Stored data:
=== Begin Enclosure ===

/-! ## Ports (R100, R101) -/

/-- READ_PORT_FILL (R100). -/
def execReadPortFill (s : State) : Host.Outcome State Fault Refusal :=
  onMove (fun m s => match m with
    | .readPortFill n p => some (if (s.core n).works then fillPort s n p else s)
    | _ => none) s

/-- WRITE_PORT_WRITE (R100). -/
def execWritePortWrite (s : State) : Host.Outcome State Fault Refusal :=
  onMove (fun m s => match m with
    | .writePortWrite n p => some (if (s.core n).works then drainPort s n p else s)
    | _ => none) s

/-! ## Group loads (R95 to R98, R283 to R285) -/

/-- The identity that a fenced member contributes (R97). -/
def groupIdentity (op : Nat) (ty : BitVec 4) : Nat :=
  match op with
  | 0 => if tyF ty then (fmtOf ty).sign true 0 else 0
  | 1 => if tyF ty then (fmtOf ty).inf true else lowBits (intMin ty) 32
  | 2 => if tyF ty then (fmtOf ty).inf false else lowBits (intMax ty) 32
  | 3 => 2 ^ 32 - 1
  | _ => 0

/-- The combination of one element over the members in ascending order (R96, R233). -/
def groupElement (op : Nat) (ty : BitVec 4) (xs : List Nat) : Nat × Nat :=
  if tyF ty then
    if op = 0 then rsum ty xs else reduceTree (fmtOf ty) (fminmax (fmtOf ty) (op == 1)) xs
  else tree (withFlags (combine op ty)) (0, 0) 11 (xs.map plain)

/-- Whether a cell that a group load is to read is one that an access which it follows has still to perform at (R272). -/
def State.cellHeld (s : State) (n : Nat) (waits : List Nat) (k : RCell) : Bool :=
  let c := s.core n
  (c.prog.racc ++ c.sup.racc).any (fun r => waits.contains r.id && r.cells.any (fun q => !q.done && q.overlaps k)) ||
  c.prog.vars.any (fun v => waits.contains v.id && (s.unread v).any k.overlaps)

/-- Cells of a group load are read at a member, each when the accesses to it that come before the load have performed; a fenced
member of which nothing was read gives its identity. -/
def memberRead (s : State) (n id m : Nat) (cells : BitVec 128) : State :=
  match s.findVar n id with
  | some { kind := .gload g op ty off line dest cp members fenced acq waits, .. } =>
    let put (got : Option (FMap W32)) (f : Bool) (s : State) : State :=
      let ms := members.map (fun (k, o) => if k == m then (k, got) else (k, o))
      let kind := VarKind.gload g op ty off line dest cp ms f acq waits
      s.modCore n (fun c =>
        let vars := c.prog.vars.map (fun v => if v.id == id then { v with kind := kind } else v)
        { c with prog := { c.prog with vars := vars } })
    (match members.find? (fun p => p.1 == m), s.groups.find g with
      | some (_, some got), some grp =>
        if (s.coreFenced m || grp.absent.contains m) && got.isEmpty then
          let s := if fenced then s
            else { s with groups := s.groups.put g { grp with degraded := saturate32 (grp.degraded + 1) } }
          put none true s
        else
          let place (i : Nat) := groupPlace grp off m + 4 * i
          let bytes := groupBytes ty line
          let got := (List.range (groupCells line)).foldl (fun (got : FMap W32) i =>
            if cells.getLsbD i && (got.find i).isNone && !s.cellHeld n waits (newCell (place i) bytes 0 0 0) then
              got.put i (BitVec.ofNat 32 (s.read (place i) bytes)) else got) got
          put (some got) fenced s
      | _, _ => s)
  | _ => s
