/-- What is saved of each position that has started. -/
def State.savedPositions (s : State) (l : Launch) : List SavedPos :=
  ((positionCores l.held).zipIdx.filter (fun (n, _) => l.started.contains n)).map (fun (n, h) =>
    { pos := h, ended := l.finished.contains n, fenced := s.coreFenced n,
      clean := !l.finished.contains n && (s.core n).savesClean l.slate,
      steps := (s.core n).prog.vars.filter (fun v => match v.kind with
        | .step .. => true
        | _ => false) })

/-- The size of what is saved of a position (R259). -/
def SavedPos.size (p : SavedPos) : Nat :=
  if p.clean then partSize 0 else partSize 0 + partSize 1 + partSize 2 + unitSize

/-- The offset of the per-core part of a save area. -/
def saveCores : Nat := 0x15000

/-- The held cluster index of a walker's owner, or 0x7F (R258). ORDERED's one walker belongs to every cluster that has joined:
where the first that takes part has not, the index is that of the first held one. -/
def Launch.ownerIndex (l : Launch) (w : Walker) : Nat :=
  if !w.owned then 0x7F else if l.held.contains w.cluster then l.held.idxOf w.cluster else 0

/-- The record of a launch (R258). -/
def State.launchImage (s : State) (l : Launch) : Image :=
  let claims := ((positionCores l.held).zipIdx).filterMap (fun (n, h) => (s.core n).claim.bind (fun (i, t) =>
    if (s.core n).launch = some l.id then some (0x600 + 8 * h, 8, i + t.toNat * 2 ^ 62 + 2 ^ 63) else none))
  let groups := (l.groups.getD []).zipIdx.flatMap (fun (e, k) =>
    let o := 0x4600 + 4256 * k
    (o, 160, e.toNat) ::
      (match s.groups.find (groupNumber e) with
        | some g => ((positionCores l.held).zipIdx).map (fun (n, h) => (o + 160 + 4 * h, 4, (g.arrivals.look 0 n).toNat))
        | none => []))
  [(0, 256, l.slate.toNat), (0x100, 8, l.launchid.toNat), (0x108, 8, l.walkers.length + l.held.length * 2 ^ 8),
   (0x110, 8, l.triggered % 2 ^ 48 + l.early.toNat * 2 ^ 48), (0x118, 8, l.retired), (0x120, 8, l.restart.length)] ++
  (l.walkers.zipIdx.flatMap (fun (w, k) =>
    [(0x200 + 16 * k, 8, w.next),
     (0x208 + 16 * k, 8, w.stop % 2 ^ 48 + l.ownerIndex w % 2 ^ 7 * 2 ^ 56)])) ++
  claims ++ (l.restart.zipIdx.map (fun ((i, _), k) => (0x2600 + 8 * k, 8, i))) ++ groups

/-- Write an image over pieces that read as zero. -/
def State.imageOut (s : State) (ps : List (Nat × Nat × Nat)) (im : Image) : State :=
  im.foldl (fun s (o, n, v) => s.writePieces (subPieces ps o n) v) s

/-- Save a position from an offset on: its parts, and its unit scratchpad unless it saves part 0 alone. -/
def State.savePosition (s : State) (ps : List (Nat × Nat × Nat)) (n off : Nat) (p : SavedPos) : State :=
  let s := s.imageOut ps (Image.at_ (contextImage s n 0) off)
  if p.clean then s
  else
    let s := s.imageOut ps (Image.at_ (contextImage s n 1) (off + partSize 0))
    let s := s.imageOut ps (Image.at_ (contextImage s n 2) (off + partSize 0 + partSize 1))
    s.copyOut (unitKey n) unitSize (subPieces ps (off + partSize 0 + partSize 1 + partSize 2) unitSize)

/-- Save positions one after another. -/
def savePositions (held : List Nat) (ps : List (Nat × Nat × Nat)) : List SavedPos → Nat → State → State
  | [], _, s => s
  | p :: r, off, s =>
    savePositions held ps r (off + p.size) (s.savePosition ps ((positionCores held).getD p.pos 0) off p)

/-- Whether every core of a launch that is being pre-empted has stopped or exited, with no region on its way back to one of
them, for whose status the saved context has no place (R289). -/
def State.allStopped (s : State) (l : Launch) : Bool :=
  (match l.phase with
    | .stopping _ => true
    | _ => false) &&
  l.live.all (fun n => (s.core n).mode == .supervisor && (s.core n).stoppedByRequest &&
    (s.core n).lent.all (·.status.isNone))

/-- A launch is pre-empted: its record and contexts are saved, its groups are removed, its clusters are free. -/
def launchPreempted (s : State) (i : Nat) : State :=
  match s.launch i with
  | some l =>
    if s.allStopped l then
      let saved := s.savedPositions l
      let size := saveCores + (saved.map SavedPos.size).foldl (· + ·) 0
      let va := (s.queue l.queue).saveBase.toNat
      (match s.pieces va size true with
        | (s, .error _) => s
        | (s, .ok ps) =>
          let s := (s.clearPieces ps).imageOut ps (s.launchImage l)
          let s := savePositions l.held ps saved saveCores s
          let s := l.live.foldl State.dropParked s
          let new : Launch :=
            { l with phase := .preempted, deadline := none, savedAt := va, savedHeld := l.held, saved := saved, held := [],
                     started := [], finished := [], since := none }
          let s := { s.releaseCores l with groups := s.groups.filter (fun (_, g) => g.launch != l.id) }
          (s.setLaunch new).consider)
    else s
  | none => s

/-- LAUNCH_PREEMPTED (R258). -/
def execLaunchPreempted (s : State) : Host.Outcome State Fault Refusal :=
  onMove (fun m s => match m with
    | .launchPreempted l => some (launchPreempted s l)
    | _ => none) s

/-! ## Resumption (R260) -/

/-- Where a participating cluster of a launch lies after its resumption: a held one at the new cluster of its index; one that
has not joined where it lay, or, where that is a new cluster now, at a cluster that the launch has left. As many clusters
are left as are new, so no two lie at one. -/
def newCluster (l : Launch) (new : List Nat) (k : Nat) : Nat :=
  match l.savedHeld.idxOf? k with
  | some x => new.getD x k
  | none =>
    match ((l.clusters.filter (fun c => !l.savedHeld.contains c && new.contains c)).idxOf? k) with
    | some j => (l.savedHeld.filter (fun c => !new.contains c)).getD j k
    | none => k

/-- The walkers as the record holds them, with held cluster indices mapped to new clusters. -/
def readWalkers (rd : Nat → Nat → Nat) (l : Launch) (new : List Nat) : List Walker :=
  l.walkers.zipIdx.map (fun (w, k) =>
    let hi := rd (0x208 + 16 * k) 8
    let x := hi >>> 56 % 2 ^ 7
    { next := rd (0x200 + 16 * k) 8 % 2 ^ 48, stop := hi % 2 ^ 48, owned := x != 0x7F,
      cluster := if x = 0x7F then newCluster l new w.cluster else new.getD x (newCluster l new w.cluster) })

/-- A core's new number. -/
def newPlace (old new : List Nat) (n : Nat) : Nat :=
  match old.idxOf? (clusterOf n) with
  | some x => 16 * new.getD x 0 + n % 16
  | none => n

/-- A group of the record at its new place: the member mask and the arrival counts by core number. -/
def readGroup (rd : Nat → Nat → Nat) (l : Launch) (new : List Nat) (k : Nat) : Group :=
  let o := 0x4600 + 4256 * k
  let e := BitVec.ofNat 1280 (rd o 160)
  let ms := (groupMembers e).map (newPlace l.savedHeld new)
  let mask := ms.foldl (fun m n => m + 2 ^ n) 0
  let cores := positionCores new
  { entry := BitVec.ofNat 1280 (e.toNat / 2 ^ 1024 * 2 ^ 1024 + mask), launch := l.id, degraded := 0,
    arrivals := cores.zipIdx.foldl (fun m (n, h) => m.put n (BitVec.ofNat 32 (rd (o + 160 + 4 * h) 4))) [],
    left := (l.saved.filter (·.ended)).map (fun p => cores.getD p.pos 0),
    absent := (l.saved.filter (·.fenced)).map (fun p => cores.getD p.pos 0) }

=== End Enclosure ===

Above are records; repeat only the lines starting at the line with "match s.launch i with" and ending at the line with "rd (0x200 +", exactly as they appear, both included.

** EXPECTED ANSWER **
  match s.launch i with
  | some l =>
    if s.allStopped l then
      let saved := s.savedPositions l
      let size := saveCores + (saved.map SavedPos.size).foldl (· + ·) 0
      let va := (s.queue l.queue).saveBase.toNat
      (match s.pieces va size true with
        | (s, .error _) => s
        | (s, .ok ps) =>
          let s := (s.clearPieces ps).imageOut ps (s.launchImage l)
          let s := savePositions l.held ps saved saveCores s
          let s := l.live.foldl State.dropParked s
          let new : Launch :=
            { l with phase := .preempted, deadline := none, savedAt := va, savedHeld := l.held, saved := saved, held := [],
                     started := [], finished := [], since := none }
          let s := { s.releaseCores l with groups := s.groups.filter (fun (_, g) => g.launch != l.id) }
          (s.setLaunch new).consider)
    else s
  | none => s

/-- LAUNCH_PREEMPTED (R258). -/
def execLaunchPreempted (s : State) : Host.Outcome State Fault Refusal :=
  onMove (fun m s => match m with
    | .launchPreempted l => some (launchPreempted s l)
    | _ => none) s

/-! ## Resumption (R260) -/

/-- Where a participating cluster of a launch lies after its resumption: a held one at the new cluster of its index; one that
has not joined where it lay, or, where that is a new cluster now, at a cluster that the launch has left. As many clusters
are left as are new, so no two lie at one. -/
def newCluster (l : Launch) (new : List Nat) (k : Nat) : Nat :=
  match l.savedHeld.idxOf? k with
  | some x => new.getD x k
  | none =>
    match ((l.clusters.filter (fun c => !l.savedHeld.contains c && new.contains c)).idxOf? k) with
    | some j => (l.savedHeld.filter (fun c => !new.contains c)).getD j k
    | none => k

/-- The walkers as the record holds them, with held cluster indices mapped to new clusters. -/
def readWalkers (rd : Nat → Nat → Nat) (l : Launch) (new : List Nat) : List Walker :=
  l.walkers.zipIdx.map (fun (w, k) =>
    let hi := rd (0x208 + 16 * k) 8
    let x := hi >>> 56 % 2 ^ 7
    { next := rd (0x200 + 16 * k) 8 % 2 ^ 48, stop := hi % 2 ^ 48, owned := x != 0x7F,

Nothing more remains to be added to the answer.